New Orleans — Prostitution. Polygamy. Premarital sex.
And that’s just the Old Testament.
The Bible is filled with mixed messages about human sexuality, says Jennifer Wright Knust, a professor of religion at the Boston University School of Theology, and that makes it a less-than-useful rule book for sex.
“The Bible fails to offer girls — or anyone — a consistent message regarding sexual morals and God’s priorities,” Knust wrote in the introduction to her 2011 book, “Unprotected Texts: The Bible’s Surprising Contradictions about Sex and Desire.”
On Feb. 13, Knust appeared at the Greer-Heard Point-Counterpoint Forum at the New Orleans Baptist Theological Seminary, debating sex and the Bible with more conservative theologian Ben Witherington III.
Lists of rules in some books of the Bible are contradicted by the behavior of God’s people in other books, Knust said at the forum.
The book of Deuteronomy condemns premarital sex, yet Song of Songs seems to revel in it, she said. Prostitution is sometimes objectionable, she said, but Judah in Genesis has no problem visiting a prostitute (who turns out to be his daughter-in-law tricking him).
The problem with using the Bible as a sexual guide is that many interpreters pick out a few verses or stories and assume that those passages “stand in for the entire biblical witness,” Knust said.

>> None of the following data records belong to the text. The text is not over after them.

-- ==== Sys2Proof/Certificates/Slice0/Obligations.lean ====
section
/-! DEFINITION. The statements for the provers. Each says in its docstring which rule of spec/ it formalises; where a rule
carries a mark of the spec's own decision (D<n>) or a choice of the model (log n), the docstring names it. -/

open Sys2Proof Sys2Proof.Machine

/-! ### Encoding -/

/-- R91, R93, R103, R104: what the encoder writes, the decoder reads back, for every well-formed operation and every
operand. -/
def Obligations.DecodeInvertsEncode : Prop :=
  ∀ i : Instr, i.wf = true → decode (encode i) = .ok i

/-- R91, R93, R101, R107: every key decodes to a well-formed operation, and encoding that operation gives the key back, but
for the bits the table marks as not matched or ignored. -/
def Obligations.EncodeRecoversTheKey : Prop :=
  ∀ k : BitVec 16,
    (decodeBus k).wf = true ∧
    encode (decodeBus k) =
      .bus (busKey (keyRs k) (keyRw k) (if keyRs k then keyAl k else 0) (if keyRw k then 0 else keyD k))

/-- R91, R103, R104, R121 to R166: some words written out from the spec's encodings decode to the operations they stand
for. -/
def Obligations.SpecWordsDecode : Prop :=
  decode (.bus 0b0000000000101100) = .ok (.sel 0x2C) ∧
  decode (.bus 0b0100000000000000) = .ok .rdst ∧
  decode (.bus 0b1000000000110001) = .ok (.wrCr0 49) ∧
  decode (.bus 0b1000101101111111) = .ok (.wrCr11 0x7F) ∧
  decode (.bus 0b1001111101010101) = .ok (.wrCr31 0x55) ∧
  decode (.bus 0b1001100111111111) = .ok (.wrUndef 25 0xFF) ∧
  decode (.bus 0b1100111000000000) = .ok .rdCr14 ∧
  decode (.bus 0b1101111100000000) = .ok .rdCr31 ∧
  decode (.bus 0b1110100000000000) = .ok (.rdUndef 40) ∧
  decode (.event 0b0000 Payload.empty) = .ok .evLine ∧
  decode (.event 0b1000 { addr := 0x1FF, strobe := true }) = .ok (.evUpdTrans 0x1FF true) ∧
  decode (.call 0b000 []) = .ok .clk ∧
  decode (.call 0b100 [0, 4]) = .ok (.frame 0 4)

/-- R103, R104 (log 9 for the refusal): a request that R104 defines always decodes; a code or an argument count that R103
and R104 do not define is rejected by name. -/
def Obligations.OnlyUndefinedCodesAreRejected : Prop :=
  (∀ (r : Request) (al : Index), r.wf = true → ∃ i, decode (r.toOpWord al) = .ok i) ∧
  (∀ (c : BitVec 4) (p : Payload), 9 ≤ c.toNat → decode (.event c p) = .error (.unknownTag c)) ∧
  (∀ (c : BitVec 3) (a : List Nat), 6 ≤ c.toNat → decode (.call c a) = .error (.unknownOp c)) ∧
  (∀ (c : BitVec 3) (a : List Nat), c.toNat < 6 → (Request.call c a).wf = false →
    decode (.call c a) = .error (.argumentCount c a.length))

“The Bible, however, is a diverse collection of books written over the course of about 1,000 years by human actors living in circumstances that changed dramatically ...,” she said. “As such, the Bible cannot be expected to offer a single or consistent message on anything, including sex, even if some of us do regard this collection as divinely inspired, as I do.”
Sex has always been a difficult subject for churches.
“I think we may have gotten the same mixed messages about sex growing up,” Witherington said. “The message I got from my junior high (youth) leader when he had his little talk about the birds and the bees was this: Sex was dirty. Save it for the one you really love.”
This outlook doesn’t align with the Bible, which shows a “robust belief in the goodness of human sexuality and sexual sharing in the right context,” Witherington said.
From Knust’s point of view, the Bible has been misused for centuries as readers pick and choose which passages to ignore and which to use to condemn others, she said.
“As a historian, I know this is a very old game, this habit of employing select passages of sacred Scripture as a carving knife to slice human communities (into) those who are deserving and those who are not,” Knust said during the forum. “Apparently the Bible allows those who are wearing the right spiritual and doctrinal glasses to glimpse God’s own judgments and therefore to discern who is to be regulated to Gehenna and not only by God.”
Knust’s book cites scholarship that questions whether David and his friend Jonathan, the son of King Saul, had a sexual relationship, at which 2 Samuel may hint.
And the story of Sodom and Gomorrah may have had several meanings to early readers — the importance of hospitality or a warning against attempts to have sex with angels — and not just the anti-homosexual story modern readers take, she said.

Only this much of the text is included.